IU study finds differences in COVID-19 and other coronavirus which may be the reason it is so hard to control
Even as the world continues to grapple with the COVID-19 pandemic, scientists are still trying to find antiviral therapies to treat those who become infected.
"As the COVID-19 pandemic continues, the need for developing effective treatment is necessary to save lives and to break the transmission chain," said Keisuke Ejima, assistant research scientist at the IU School of Public Health-Bloomington and lead author of a series of studies. "However, we need to understand the biological characteristics of this virus and appropriately design clinical studies to identify effective treatment."
A recent study from an international research group including Indiana University found that SARS-CoV-2, the virus that causes COVID-19, is very different, biologically and clinically, from other coronaviruses. That difference may be associated with the difficulty in controlling disease spread and disease burden. The study was published in PLoS Biology.
Using a mathematical model, researchers investigated how the viral load of SARS-CoV-2 changes over time within humans at acute phase of infection. They particularly focused on the timing of peak viral load and compared it with other coronaviruses. They found that the peak appears about two days after symptom onset for SARS-CoV-2, which is far shorter than the other coronaviruses, such as SARS-CoV-1 at 7.2 days and MERS at 12.2 days.
"It is known that antiviral treatment needs to be initiated before symptom onset. So our work shows that we have only two days of 'grace period,' which makes this really challenging," Ejima said. "Do you go to see doctors just because you have a mild fever? You may wait several days. However, at this point, it might be too late to start antiviral treatment for this virus."

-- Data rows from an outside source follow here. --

/-- The entry of a record's key and split is updated, value + record lanes, or installed; whether an add saturated (R40, R191). -/
def State.sacInstall (s : State) (rr : Nat) (c : SacCtx) (key split : Nat) (data : Line) : State × Bool :=
  let fmt := (tdDesc s c.dest).fmt
  let set := sacSet c.num key split
  let sc := s.sac rr
  match sc.entries.find? fun e => e.set == set && e.ctx == c.num && e.key == key && e.split == split with
  | some e =>
    let f := { e with value := BitVec.ofNat 512 (lanesAdd fmt e.value.toNat data.toNat), stamp := sc.stamp }
    ((s.setSac rr { sc with entries := sc.entries.map fun g => if g == e then f else g, stamp := sc.stamp + 1 }).regionBump 0x5200 rr 1,
      lanesSat fmt e.value.toNat data.toNat)
  | none =>
    let inSet := sc.entries.filter fun e => e.set == set
    let r := if 8 ≤ inSet.length then (match oldest inSet with | some v => s.spill rr v | none => (s, false)) else (s, false)
    let s := r.1
    let sc := s.sac rr
    let e : SacEntry := { set := set, way := freeWay sc.entries set, ctx := c.num, key := key, split := split, value := data
                          stamp := sc.stamp }
    ((s.setSac rr { sc with entries := sc.entries ++ [e], stamp := sc.stamp + 1 }).regionBump 0x5201 rr 1, r.2)

/-- A record of an open context: late ones go into DEST (R187); a second record of a (key, split) in ordered mode is counted
(R193). -/
def State.sacApply (s : State) (rr : Nat) (c : SacCtx) (key split : Nat) (data : Line) : State × Bool :=
  let data := segMask (tdDesc s c.dest) key data
  if c.merging then
    let r := s.segAdd c.part (tdDesc s c.dest) key [] data.toNat
    (((r.1.regionBump 0x5204 rr 1).setBit 0x4200 (rr + 1) 0), r.2)
  else
    let dup := c.splits != 0 && c.seen.contains (key, split)
    let s := if dup then s.regionBump 0x5205 rr 1 else s
    let s := s.setSac rr (updCtx (s.sac rr) c.num fun c => if c.splits != 0 then { c with seen := (key, split) :: c.seen } else c)
    s.sacInstall rr c key split data

/-- The open context of a block, opened now if need be (R179, R180, R456): its number, or the error of the op whose record would have
opened it. -/
def State.openCtx (s : State) (rr block : Nat) : Except Err (State × SacCtx) :=
  let sc := s.sac rr
  match sc.ctxs.find? fun c => c.block == block with
  | some c => .ok (s, c)
  | none =>
    match s.controlErr (block + s.pkg <<< 52) 64 with
    | some e => .error e
    | none =>
      let b := CtxBlock.of (Mem.readNat s.mem block 64)
      let part := (s.regionPart rr).getD 8
      match s.ctxBad b with
      | some e => .error e
      | none =>
      if !s.ctxOk b part then .error { code := 0x010F }
      else match s.pickFree 64 fun n => sc.ctxs.any fun c => c.num == n with
        | none => .error { code := 0x0804 }
        | some n =>
          let c : SacCtx := { num := n, block := block, part := part, dest := b.dest, pstore := b.pstore, spillq := b.spillq
                              splits := b.splits }
          .ok ((s.setSac rr { sc with ctxs := sc.ctxs ++ [c] }).useFree 1, c)

/-- A DEST or PSTORE whose address carries another package's identifier (R12), or whose memory is OFF (R389), ends the ops that use the
context. -/
def State.ctxForeign (s : State) (c : SacCtx) : Option Err :=
  ((if c.splits == 0 then [c.dest] else [c.dest, c.pstore]).filter fun h => !(tdDesc s h).shx).findSome? fun h => s.accessErr (tdDesc s h).base 0 none

/-- What opening a context read and lost is logged (R418). -/
def State.ctxLost (s : State) (e : Err) : State := s.noteLost e

/-- The region of a context block's key, none outside region memory (R181). -/
def blockRegion (key : Nat) : Option Nat :=
  if key / 2 ^ 48 % 4 == 1 && key % 2 ^ 48 < 2 ^ 32 then some (4 * (key / 2 ^ 50) + field key 31 30) else none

Ejima said the other finding from this study is that the viral load peak appears early after symptom onset, which suggests that the virus is transmissible even before symptom onset. This is why people need to keep wearing masks even when they are not sick.

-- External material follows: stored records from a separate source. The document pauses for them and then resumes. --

-- ==== Sys2Proof/Machine/Issue.lean ====
section
/-! DEFINITION. MATMUL and BAROMETER: their fields, their validation, and the start of their ops (R117, R118, R121, R128 to R130, R141,
R151, R163, R164, R188, R220). -/

namespace Sys2Proof.Machine

-- ## Fields (R117, R121, R128, R130, R163, R188)

def Cmd.isBaro (c : Cmd) : Bool := c.opcode == 0x11
def Cmd.mode (c : Cmd) : Nat := if c.isBaro then 2 else c.f 106 104
def Cmd.begins (c : Cmd) : Bool := c.isBaro || bitOf c.body 100
def Cmd.ends (c : Cmd) : Bool := c.isBaro || bitOf c.body 101
def Cmd.pin (c : Cmd) : Bool := !c.isBaro && bitOf c.body 112
def Cmd.pinCore (c : Cmd) : Nat := c.f 119 113
def Cmd.atidBase (c : Cmd) : Nat := c.f 111 107
def Cmd.path (c : Cmd) : Nat := if c.isBaro then 0 else c.f 355 354
def Cmd.deal (c : Cmd) : Nat := if c.isBaro then 1 else c.f 357 356
def Cmd.thresh (c : Cmd) : Nat := if c.isBaro then 0 else c.f 351 320
def Cmd.winMax (c : Cmd) : Nat := if c.isBaro || c.f 363 358 == 0 then 64 else c.f 363 358
def Cmd.actEn (c : Cmd) : Bool := !c.isBaro && bitOf c.body 404
def Cmd.audK (c : Cmd) : Nat := if c.isBaro then 31 else c.f 409 405
def Cmd.outMode (c : Cmd) : Nat := if c.isBaro then 0 else c.f 545 544
def Cmd.hA (c : Cmd) : Nat := c.f 19 0
def Cmd.hB (c : Cmd) : Nat := c.f 39 20
/-- The destination handle: C of a MATMUL, OUT of a BAROMETER. -/
def Cmd.hC (c : Cmd) : Nat := if c.isBaro then c.f 79 60 else c.f 59 40
def Cmd.hStat (c : Cmd) : Nat := if c.isBaro then 0 else c.f 79 60
def Cmd.hIdx (c : Cmd) : Nat := if c.isBaro then 0 else c.f 99 80
def Cmd.hAct (c : Cmd) : Nat := c.f 403 384
def Cmd.hDeal (c : Cmd) : Nat := c.f 383 364
def Cmd.hKey (c : Cmd) : Nat := c.f 703 684
def Cmd.ctxa (c : Cmd) : Nat := c.f 767 704
def Cmd.rmt (c : Cmd) : Bool := bitOf c.body 671
def Cmd.final (c : Cmd) : Bool := bitOf c.body 670
def Cmd.kpSplit (c : Cmd) : Nat := c.f 669 667

/-- The store fields that a COMPRESS_STORE and a tiled drain share (R87, R163). -/
structure StoreCtl where
  seed : Nat
  cursor : Nat
  thDense : Nat
  thBlock : Nat
  allow : Nat
  round : Nat
  packed : Bool
  prune : Bool
  nm : Nat
  deriving DecidableEq, Repr

/-- SR_SEED, CURSOR and the fields of R90 of a command, at the places of its layout. -/
def Cmd.store (c : Cmd) : StoreCtl :=
  if c.opcode == 0x24 then
    { seed := c.f 255 192, cursor := c.f 191 128, thDense := c.f 127 112, thBlock := c.f 111 104, allow := c.f 103 99
      round := c.f 98 96, packed := bitOf c.body 80, prune := bitOf c.body 79, nm := c.f 75 72 }
  else
    { seed := c.f 255 192, cursor := c.f 543 480, thDense := c.f 271 256, thBlock := c.f 279 272, allow := c.f 284 280
      round := c.f 287 285, packed := bitOf c.body 288, prune := bitOf c.body 289, nm := c.f 295 292 }

-- ## Conditions of a store into a tiled destination (R88, R161)

/-- Body bits of the store fields, by layout: TH_DENSE, TH_BLOCK, ALLOW, PLACE, NM_CODE, CURSOR, and the destination. -/
def storeBits (cs : Bool) : Nat × Nat × Nat × Nat × Nat × Nat × Nat :=
  if cs then (112, 104, 99, 80, 72, 128, 20) else (256, 272, 280, 288, 292, 480, 40)

/-- Units of 16 bytes of a DENSE record (R92). -/
def denseUnits (fmt : Nat) : Nat := 2 + valBytes fmt 0 16384 / 16

/-- Whether the range and the higher strides hold every directory with its slots (R92, R88): in increasing order of stride each stride
is at least the span below it, and the whole lies in the range. -/
def Desc.fixedSpan (d : Desc) : Nat := d.dirSize + d.t0 * d.t1 * 16 * denseUnits d.fmt

def spanFits : Nat → List (Nat × Nat) → Option Nat
  | span, [] => some span
  | span, (st, e) :: ps => if st < span then none else spanFits (span + st * (e - 1)) ps

def Desc.fixedFits (d : Desc) : Bool :=
  let hi := ((d.stride.zip d.localExts).drop 2).filter fun p => 1 < p.2
  let neg := hi.foldl (fun a p => if p.1 < 0 then a + (-p.1).toNat * (p.2 - 1) else a) 0
  let ps := hi.foldl (fun l p => insertStride (p.1.natAbs, p.2) l) []
  let lo := (if d.shx then d.base else addrOff d.base)
  match spanFits d.fixedSpan ps with
  | none => false
  | some span => d.rangeLo + neg ≤ lo && lo - neg + span ≤ d.rangeLo + d.rangeLen

/-- The ranges of the store fields (R88). -/
def StoreCtl.rangeErr (st : StoreCtl) (cs : Bool) : Option Err :=
  let b := storeBits cs
  firstErr [
    errIf (16384 < st.thDense) (bodyErr 0x010A b.1),
    errIf (128 < st.thBlock) (bodyErr 0x010A b.2.1),
    errIf (!bitOf st.allow 0) (bodyErr 0x010A b.2.2.1),
    errIf (6 < st.nm || (st.nm != 0 && !bitOf st.allow 2)) (bodyErr 0x010A b.2.2.2.2.1),
    errIf (!st.packed && st.cursor != 0) (bodyErr 0x010A b.2.2.2.2.2.1)]

/-- R88 for the store fields of a tiled destination, in its order. A CURSOR of zero gets 0x0301, and one in the partition's own memory outside
its regions 0x0303 (DEDUCED, log 149). -/
def State.storeErr (s : State) (part : Nat) (st : StoreCtl) (d : Desc) (cs : Bool) : Option Err :=
  let b := storeBits cs
  firstErr [
    st.rangeErr cs,
    errIf (st.packed && (d.exts.drop 2).any (· != 1)) (bodyErr 0x010A b.2.2.2.1),
    if st.packed then
      firstErr [errIf (st.cursor == 0) (bodyErr 0x0301 b.2.2.2.2.2.1), s.bodyAddr part st.cursor 8 16 b.2.2.2.2.2.1,
        errIf (addrSpace st.cursor != 1) (bodyErr 0x0303 b.2.2.2.2.2.1)]
    else none,
    errIf (!st.packed && !d.fixedFits) (bodyErr 0x0302 b.2.2.2.2.2.2),
    errIf (d.fmt == 0x40 && st.allow != 1) (bodyErr 0x010A b.2.2.1)]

The team is also studying why clinical studies investigating the effect of antivirals for SARS-CoV-2 mostly fail to see significant findings using the same framework. According to their research, an appropriate study design for clinical trials is the key.
Clinical trials have been conducted to identify effective drugs, and those trials recruited patients who are randomly assigned to treatment and placebo groups. Outcomes, such as recovery, are compared between the groups.

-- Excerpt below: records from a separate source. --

/-- A part of a chunk is computed, or the chunk goes on with the part that it has still to commit. A part whose reads fail has touched all that
it reads (DEDUCED, log 209). -/
def State.workChunk (s : State) (core : Nat) (u : WorkUnit) (c : Cmd) (o : Op) (f : ChunkOp) : State :=
  let w : Who := ⟨u.r, u.p, core, c.part⟩
  if !u.rest.isEmpty then s.partDone core u
  else s.slotChecked core u fun s =>
    match f.run s c o u w with
    | .error st => s.unitStop core u w st fun t u =>
      let t := t.readsDone w (f.reads s c o u w)
      t.chunkDone core { s := t, u := u }
    | .ok x => s.chunkDone core { x with s := x.s.readsDone w (f.reads s c o u w) }

/-- The next chunk that a core holds is worked on, when the verdict before it has been formed (R17). -/
def State.runChunk (s : State) (core r p : Nat) (f : ChunkOp) : State :=
  let k := s.core core
  match s.cmd r p, s.op r p, k.nextChunk r p with
  | some c, some o, some u =>
    if k.lastDrained.isSome || !s.coreRuns core || k.replayWaits u then s else s.workChunk core u c o f
  | _, _, _ => s

/-- A sequence of units begins on the ring's grid (R252). -/
def State.beginSeq (s : State) (c : Cmd) (units chain : Nat) (snaps : List Snap) : State :=
  match s.gridOp c units 1 true with
  | some o => s.beginOp { o with chain := chain, snaps := snaps }
  | none => s.cmdFail c.r c.p { code := 0x0807 }

-- ## The body (R204)

def Cmd.vSrc0 (c : Cmd) : Nat := c.f 19 0
def Cmd.vSrc1 (c : Cmd) : Nat := c.f 39 20
def Cmd.vDst (c : Cmd) : Nat := c.f 59 40
def Cmd.vIdx (c : Cmd) : Nat := c.f 79 60
def Cmd.vRstat (c : Cmd) : Nat := c.f 99 80
def Cmd.vMask (c : Cmd) : Nat := c.f 119 100
def Cmd.vCnt (c : Cmd) : Nat := c.f 139 120
def Cmd.vChain (c : Cmd) : Nat := c.f 255 192
def Cmd.vSeed (c : Cmd) : Nat := c.f 319 256
def Cmd.vRound (c : Cmd) : Nat := c.f 322 320

/-- The RED stage, its kind, D, and whether it takes MASK (R214). -/
def Chain.redStage (ch : Chain) : Option Stage := ch.stages.find? fun st => st.op == opRED
def Stage.redKind (st : Stage) : Nat := st.imm % 8
def Stage.redDims (st : Stage) : Nat := field st.imm 10 8
def Stage.redMask (st : Stage) : Bool := bitOf st.imm 3
def Chain.compressStage (ch : Chain) : Option Stage := ch.stages.find? fun st => st.op == opCOMPRESS
def Chain.expands (ch : Chain) : Bool := ch.uses opEXPAND

/-- Whether the chain needs MASK (R212 to R214). -/
def Chain.needsMask (ch : Chain) : Bool :=
  ch.expands
    || (match ch.compressStage with | some st => !bitOf st.imm 0 | none => false)
    || (match ch.redStage with | some st => st.redMask | none => false)

/-- The iteration space: SRC0's view, or DST's where the chain begins with EXPAND (R202). -/
def State.vSpace (s : State) (c : Cmd) (ch : Chain) : List Nat :=
  (tdDesc s (if ch.expands then c.vDst else c.vSrc0)).view

-- ## Validation (R201, R206, R212 to R214, R223, R224, R228)

/-- Whether the index source of a PERM table is INT16 or INT32 (R206, R210). -/
def State.permOk (s : State) (c : Cmd) (ch : Chain) (st : Stage) : Bool :=
  let fmt : Nat :=
    if 2 ≤ st.bsel && st.bsel ≤ 5 then (tdDesc s (ch.aux.getD (st.bsel - 2) 0)).fmt
    else if st.bsel == 8 then (tdDesc s c.vSrc1).fmt
    else ch.work
  st.op != opPERM || st.imm2 % 4 != 0 || fmt == 0x03 || fmt == 0x04

/-- What must hold of the tensors' extents, with the chain's iteration space. -/
def State.vShapes (s : State) (c : Cmd) (ch : Chain) : Option Err :=
  let d (h : Nat) : Desc := tdDesc s h
  let it := s.vSpace c ch
  let e0 := it.headD 1
  let tl := it.drop 1
  let dv := (d c.vDst).view
  let bad (h : Nat) (fmt : Option Nat) (ext : List Nat) : Bool :=
    h != 0 && ((d h).view != ext || (match fmt with | some f => (d h).fmt != f || (d h).tiled | none => false))
  let src := (d c.vSrc0).view
  let dstBad : Bool := match ch.redStage, ch.compressStage with
    | some st, _ => dv != List.replicate st.redDims 1 ++ it.drop st.redDims
    | none, some _ => dv.drop 1 != tl || dv.length != it.length || dv.headD 0 < e0
    | none, none => dv != it
  firstErr [
    errIf (ch.expands && (src.length != it.length || src.drop 1 != tl || e0 < src.headD 1)) (bodyErr 0x010B 0),
    errIf (bad c.vSrc1 none it) (bodyErr 0x010B 20),
    errIf dstBad (bodyErr 0x010B 40),
    errIf (bad c.vIdx (some 0x04) dv) (bodyErr 0x010B 60),
    errIf (bad c.vRstat (some 0x02) dv) (bodyErr 0x010B 80),
    errIf (bad c.vMask (some 0x04) (ceilDiv e0 32 :: tl)) (bodyErr 0x010B 100),
    errIf (bad c.vCnt (some 0x04) (1 :: tl)) (bodyErr 0x010B 120)]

Based on the previous analyses of viral load dynamics, Ejima’s team computed how many patients need to be recruited in clinical trials to see significant effects of antivirals. They found that if patients are recruited to clinical trials regardless of the time since symptom onset, the number should be over 10,000, which is unreasonably large. With smaller numbers, many patients are recruited too late to see effective antiviral treatment. However, if they only recruit patients within two days since symptom onset, they found that only 500 patients need to be recruited.
"Even though antivirals are effective, their true effect cannot be observed if the timing of treatment is not considered," Ejima said. "I am afraid many clinical trial studies prematurely concluded that the treatment was not effective just because patients were recruited way after symptom onset."